-- ==== Sys2Proof/Machine/Control.lean ====
section
/-! DEFINITION. The run states, CONTROL, the resets, the START checks, the register writes, and the post queue (chapter 1). -/

namespace Sys2Proof.Machine

/-! ### CONTROL (R7, R10, R14) -/

/-- Entry to STARTING (R7 (1), (2)): the START fields are cleared and SP reads the layout record. -/
def enterStarting (k : Chip) : Chip :=
  (k.setPd { k.pd with runState := .starting, phase := .layoutRead }).setRegs
    { k.regs with startFail := 0, haltCause := 0, startUnit := 0 }

/-- Entry to STOPPING (R10): the PREPARING plate, if any, is returned as soon as PSC takes the event, and STOPPED follows when no plate is
PREPARING or IMAGING. -/
def enterStopping (k : Chip) : Chip :=
  let k1 := k.setRun .stopping
  if anyPreparing k1 then pscHear .stopping k1 else checkStopped k1

/-- RUN is stored and acts by the run state (R14 (2)). -/
def writeRun (run : Bool) (k : Chip) : Chip :=
  let k1 := k.setRegs { k.regs with run := run }
  if run && !k.regs.run then
    match k.pd.runState with
    | .off => enterStarting k1
    | .stopping => k1.setRun .running
    | .stopped => k1.setRun .running
    | .starting => k1
    | .running => k1
    | .halted => k1
  else if !run && k.regs.run then
    match k.pd.runState with
    | .running => enterStopping k1
    | .off => k1
    | .starting => k1
    | .stopping => k1
    | .stopped => k1
    | .halted => k1
  else k1

/-- EXPOSE_ENABLE is stored; its fall closes the laser gate (R14 (3), R165). In HALTED it is only held (R12). -/
def writeExposeEnable (en : Bool) (k : Chip) : Chip :=
  let k1 := k.setRegs { k.regs with exposeEnable := en }
  if k.regs.exposeEnable && !en && decide (k.pd.runState ≠ .halted) then interlockFall k1 else k1

/-- A write of CONTROL (R14); EXPOSE_ENABLE is taken before RUN (log 20). The window is reached while the link is up (R2). -/
def controlWrite (v : Word) (k : Chip) : Chip :=
  if !k.regs.linkUp then k
  else if v.getLsbD 1 then engineResetChip k
  else writeRun (v.getLsbD 0) (writeExposeEnable (v.getLsbD 2) k)

/-! ### Resets (R13) -/

/-- Power-on reset: every on-chip state at its reset value; the free values to come are fresh ones (log 24). -/
def powerOnChip (k : Chip) : Chip := Chip.reset.setFresh (k.fresh + 1)

/-- The store after power-on reset: whatever the memory came up with (R2, log 2). -/
def powerUpStore (k : Chip) : Memory := Memory.ofCells (Config.powerUpCells k.fresh)

/-- A PCI Express hot reset takes the link down and acts as an engine reset (R2, R13). -/
def hotResetChip (k : Chip) : Chip :=
  let k1 := engineResetChip k
  k1.setRegs { k1.regs with linkUp := false }

/-! ### The START checks on the layout record (R3–R6, R8) -/

/-- The nine areas, as (base, size) (R4). -/
def areas (r : LayoutRecord) : List (Nat × Nat) :=
  [(0, 4096), (r.cellBase, 65536 * r.cellCount), (r.pageBase, 67108864), (r.slotBase, 4096 * ((1024 * r.slotCount + 4095) / 4096)),
   (r.bandBase, 4194304), (r.tableBase, 2097152), (r.mapBase, 4096), (r.statusBase, 4096), (r.fenceBase, 524288)]

/-- Whether two areas share a byte. -/
def overlap (a b : Nat × Nat) : Bool := decide (a.1 < b.1 + b.2) && decide (b.1 < a.1 + a.2)

/-- Whether two areas of a list share a byte. -/
def anyOverlap : List (Nat × Nat) → Bool
  | [] => false
  | a :: rest => rest.any (overlap a) || anyOverlap rest

/-- A number in a range, both ends included. -/
def inRange (lo hi v : Nat) : Bool := decide (lo ≤ v) && decide (v ≤ hi)

/-- Check 2: the counts and settings in their ranges (R3). -/
def settingsInRange (r : LayoutRecord) : Bool :=
  inRange 1 4096 r.cellCount && inRange 1 512 r.slotCount && inRange 0 15 r.slipTolerance && inRange 1 5 r.speedWindow &&
    inRange 1 15 r.settleCount && inRange 0 255 r.holdLimit && inRange 0 3600 r.lateLead && inRange 1 15 r.weight

/-- Check 3: every area aligned to 4 KiB and inside 4 GiB. -/
def areasLegal (r : LayoutRecord) : Bool := (areas r).all (fun a => decide (a.1 % 4096 = 0) && decide (a.1 + a.2 ≤ storeSize))

/-- A valid plate format (R6). -/
def formatValid (f : PlateFormat) : Bool :=
  inRange 8192 32768 f.width && decide (f.width % 64 = 0) && inRange 64 49152 f.rows && decide (f.rows % 64 = 0) &&
    inRange 0 24576 f.lead && decide (f.lead + f.width ≤ 32768) && inRange 0 7 f.cassette

/-- Check 6 for one unit; the LOADER and the PUNCH may not have ASSUME_DONE. -/
def unitLegal (u : UnitSettings) (assumeAllowed : Bool) : Bool :=
  inRange 10 1000 u.pollInterval && inRange 10 1000 u.busyRetry && inRange 1 255 u.busyLimit && inRange 1 600 u.timeout &&
    (match u.policy with
      | .fault => true
      | .assumeDone => assumeAllowed
      | .other _ => false)

/-- Check 7 for one domain; a domain without VALID is not checked. -/
def domainLegal (d : DomainSettings) : Bool :=
  !d.valid || (decide (d.base % 67108864 = 0) && decide (d.exponent ≤ 6) && decide (d.base + windowSize d ≤ storeSize))

/-- Check 7 for one stream. -/
def streamLegal (m : StreamMapping) : Bool := !m.mapped || decide (m.domain ≤ 3)

/-- The number of the first of START checks 1 to 7 that fails, 0 when none does (R8). -/
def startCheck (r : LayoutRecord) : Nat :=
  if r.formatWord ≠ 0x00640C01#32 then 1
  else if !settingsInRange r then 2
  else if !areasLegal r then 3
  else if anyOverlap (areas r) then 4
  else if !r.formats.all formatValid then 5
  else if !(r.units.zipIdx.all (fun e => unitLegal e.1 (decide (2 ≤ e.2)))) then 6
  else if !(r.domains.all domainLegal && r.streams.all streamLegal) then 7
  else 0

/-- The number of bytes that hold n bits of a map. -/
def mapBytes (n : Nat) : Nat := (n + 7) / 8

/-- A write of step (5) of STARTING (R7). -/
def startWrite (t : Transfer) : Transfer := { t with notices := t.notices ++ [.startWrite] }

/-- The writes of step (5) of STARTING: the empty maps, 1,024 RETIRED page record headers, the device fault record (R7 (5), R201). -/
def startWrites (r : LayoutRecord) (f : FaultRecord) : List Transfer :=
  ([iuWrite r.mapBase (List.replicate (mapBytes r.cellCount) 0) []] ++
    (List.range 1024).map (fun i => iuWrite (r.pageBase + 65536 * i) retiredHeader []) ++
    [reportWrite (r.mapBase + 0x200) (List.replicate (mapBytes r.slotCount) 0) [],
     reportWrite (r.mapBase + 0x240) (List.replicate (mapBytes r.slotCount) 0) [],
     reportWrite r.statusBase (faultBytes f) []]).map startWrite

/-- Steps (4) and (5) of STARTING (R7, R30, R33, R36): the record is taken up, and the empty state is written. -/
def takeUpLayout (r : LayoutRecord) (k : Chip) : Chip :=
  let f := { k.dmr.record with valid := false, overflow := false }
  let ts := startWrites r f
  let k1 := k.setPd { k.pd with layout := some r, phase := .writes, startWrites := ts.length }
  let k2 := k1.setSp { k1.sp with domains := r.domains, streams := r.streams, weight := r.weight, weightPos := 0, cache := [] }
  let k3 := (k2.setDmr { k2.dmr with record := f }).setRegs { k2.regs with faultValid := false, faultOverflow := false }
  issueAll ts k3

/-- LAYOUT_READ_COMPLETE (R7 (3)–(5), R8): the layout read of STARTING has brought the record. -/
def layoutRead (r : LayoutRecord) (k : Chip) : Chip :=
  if k.pd.runState = .starting ∧ k.pd.phase = .layoutRead then
    if startCheck r = 0 then takeUpLayout r k else startFailed (startCheck r) 0 k
  else k

/-! ### Register writes (R16, R22, R23, R200) -/

/-- The host clears causes (R22); a 1 to ALERT.FAULT also acknowledges the device fault record (R17, R200). -/
def alertWrite (v : Word) (k : Chip) : Chip :=
  if !k.regs.linkUp then k
  else
    let k1 := k.setRegs (setAlerts k.regs (k.regs.alert &&& ~~~(v.setWidth 8)) k.regs.alertEn)
    if v.getLsbD 4 then acknowledgeFault k1 else k1

/-- ALERT_EN is written whole (R23). -/
def alertEnWrite (v : Word) (k : Chip) : Chip :=
  if !k.regs.linkUp then k else k.setRegs (setAlerts k.regs k.regs.alert (v.setWidth 8))

/-- PLANT_CLOCK takes another value, and PSC compares the deadlines as soon as it takes the change (R16, R110). -/
def setClock (v : Word) (k : Chip) : Chip := clockMarks v (k.setRegs { k.regs with plantClock := v })

/-- The host writes PLANT_CLOCK (R16). -/
def clockWrite (v : Word) (k : Chip) : Chip := if !k.regs.linkUp then k else setClock v k

/-- A second ends (R16); FFFFFFFFh is followed by 0. -/
def clockTick (k : Chip) : Chip := setClock (k.regs.plantClock + 1) k

/-! ### The post queue (R18–R21) -/

/-- A write of POST: a host write still waiting at the HOST client is ahead of it, and it is taken when the last of these has been served
(R18, R38, log 44). It holds back no later write of another register, and the run state and the room that R18 asks for are those at that
moment: the model's choice (log 63). -/
def postWrite (w : Word) (k : Chip) : Chip :=
  if !k.regs.linkUp then k
  else if writesAhead k.sp.host = 0 then takePost w k
  else k.setSp { k.sp with posts := k.sp.posts ++ [(writesAhead k.sp.host, w)] }

/-- What the word at the head of the post queue says: nothing to dispatch, a word that fails PD's check, or a checked word. -/
inductive HeadWord where
  | nothing
  | bad
  | word (w : PostWord)
  deriving DecidableEq, Repr

/-- PD's check of the word at the head of the post queue, in the run states in which it dispatches (R19, R21). -/
def headWord (k : Chip) : HeadWord :=
  if k.working then
    match k.pd.postQueue with
    | [] => .nothing
    | w :: _ =>
      match decodePostWord w k.lay.cellCount k.lay.slotCount with
      | some p => .word p
      | none => .bad
  else .nothing

/-- PD removes the word at the head of the post queue (R20). -/
def popPost (k : Chip) : Chip := k.setPd { k.pd with postQueue := k.pd.postQueue.drop 1 }

/-- POST_BAD_WORD (R19). -/
def dropBadWord (k : Chip) : Chip :=
  match headWord k with
  | .bad => raise .postBad (popPost k)
  | .nothing => k
  | .word _ => k

/-- The FRAGMENT at the head goes to IU (R20, R48). -/
def dispatchFragment (k : Chip) : Chip :=
  match headWord k with
  | .word (.fragment c) => if iuHasRoom k then takeFragment c (popPost k) else k
  | _ => k

/-- The DROP at the head goes to IU (R20, R49). -/
def dispatchDrop (k : Chip) : Chip :=
  match headWord k with
  | .word (.drop key) => if iuHasRoom k then takeDrop key (popPost k) else k
  | _ => k

/-- The ORDER at the head goes to PSC (R20, R24, R25). -/
def dispatchOrder (k : Chip) : Chip :=
  match headWord k with
  | .word (.order slot) => if pscFree k then takeOrder slot (popPost k) else k
  | _ => k

/-- The BREAK at the head goes to PSC (R20, R24, R102–R104). -/
def dispatchBreak (k : Chip) : Chip :=
  match headWord k with
  | .word (.breakWord slot f) => if pscFree k then takeBreak slot f (popPost k) else k
  | _ => k

/-- The RELEASE at the head goes to PSC (R20, R24, R26). -/
def dispatchRelease (k : Chip) : Chip :=
  match headWord k with
  | .word (.release slot) => if pscFree k then takeRelease slot (popPost k) else k
  | _ => k

/-- The SEEN at the head goes to PSC (R20, R24, R27). -/
def dispatchSeen (k : Chip) : Chip :=
  match headWord k with
  | .word (.seen slot) => if pscFree k then takeSeen slot (popPost k) else k
  | _ => k

/-- The TABLE at the head goes to TL, which takes it at once (R20, R139). -/
def dispatchTable (k : Chip) : Chip :=
  match headWord k with
  | .word (.table id) => takeTable id (popPost k)
  | _ => k

/-- The RESUME at the head goes to IMC, which takes it at once (R20, R169). -/
def dispatchResume (k : Chip) : Chip :=
  match headWord k with
  | .word .resume => applyResume (popPost k)
  | _ => k

/-- The FENCE_FLUSH at the head goes to SP, which takes it at once (R20, R38). -/
def dispatchFlush (k : Chip) : Chip :=
  match headWord k with
  | .word .fenceFlush => fenceFlush (popPost k)
  | _ => k

/-- The host has retrained the link (R2). -/
def retrainLink (k : Chip) : Chip := k.setRegs { k.regs with linkUp := true }

/-- The host enables or disables message-signalled interrupts (R23). A change that occurred meanwhile is not sent later. -/
def setMsi (en : Bool) (k : Chip) : Chip := k.setRegs { k.regs with msiEnabled := en }

end Sys2Proof.Machine
end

════

◆ DESCRIPTION OF THE TASK:
Repeat exactly the lines above from the one with "else if !r.formats.all formatValid then 5" up to and including the one with "let k1 := k.setPd". No other line belongs in the reply.

◆ EXPECTED ANSWER:
  else if !r.formats.all formatValid then 5
  else if !(r.units.zipIdx.all (fun e => unitLegal e.1 (decide (2 ≤ e.2)))) then 6
  else if !(r.domains.all domainLegal && r.streams.all streamLegal) then 7
  else 0

/-- The number of bytes that hold n bits of a map. -/
def mapBytes (n : Nat) : Nat := (n + 7) / 8

/-- A write of step (5) of STARTING (R7). -/
def startWrite (t : Transfer) : Transfer := { t with notices := t.notices ++ [.startWrite] }

/-- The writes of step (5) of STARTING: the empty maps, 1,024 RETIRED page record headers, the device fault record (R7 (5), R201). -/
def startWrites (r : LayoutRecord) (f : FaultRecord) : List Transfer :=
  ([iuWrite r.mapBase (List.replicate (mapBytes r.cellCount) 0) []] ++
    (List.range 1024).map (fun i => iuWrite (r.pageBase + 65536 * i) retiredHeader []) ++
    [reportWrite (r.mapBase + 0x200) (List.replicate (mapBytes r.slotCount) 0) [],
     reportWrite (r.mapBase + 0x240) (List.replicate (mapBytes r.slotCount) 0) [],
     reportWrite r.statusBase (faultBytes f) []]).map startWrite

/-- Steps (4) and (5) of STARTING (R7, R30, R33, R36): the record is taken up, and the empty state is written. -/
def takeUpLayout (r : LayoutRecord) (k : Chip) : Chip :=
  let f := { k.dmr.record with valid := false, overflow := false }
  let ts := startWrites r f
  let k1 := k.setPd { k.pd with layout := some r, phase := .writes, startWrites := ts.length }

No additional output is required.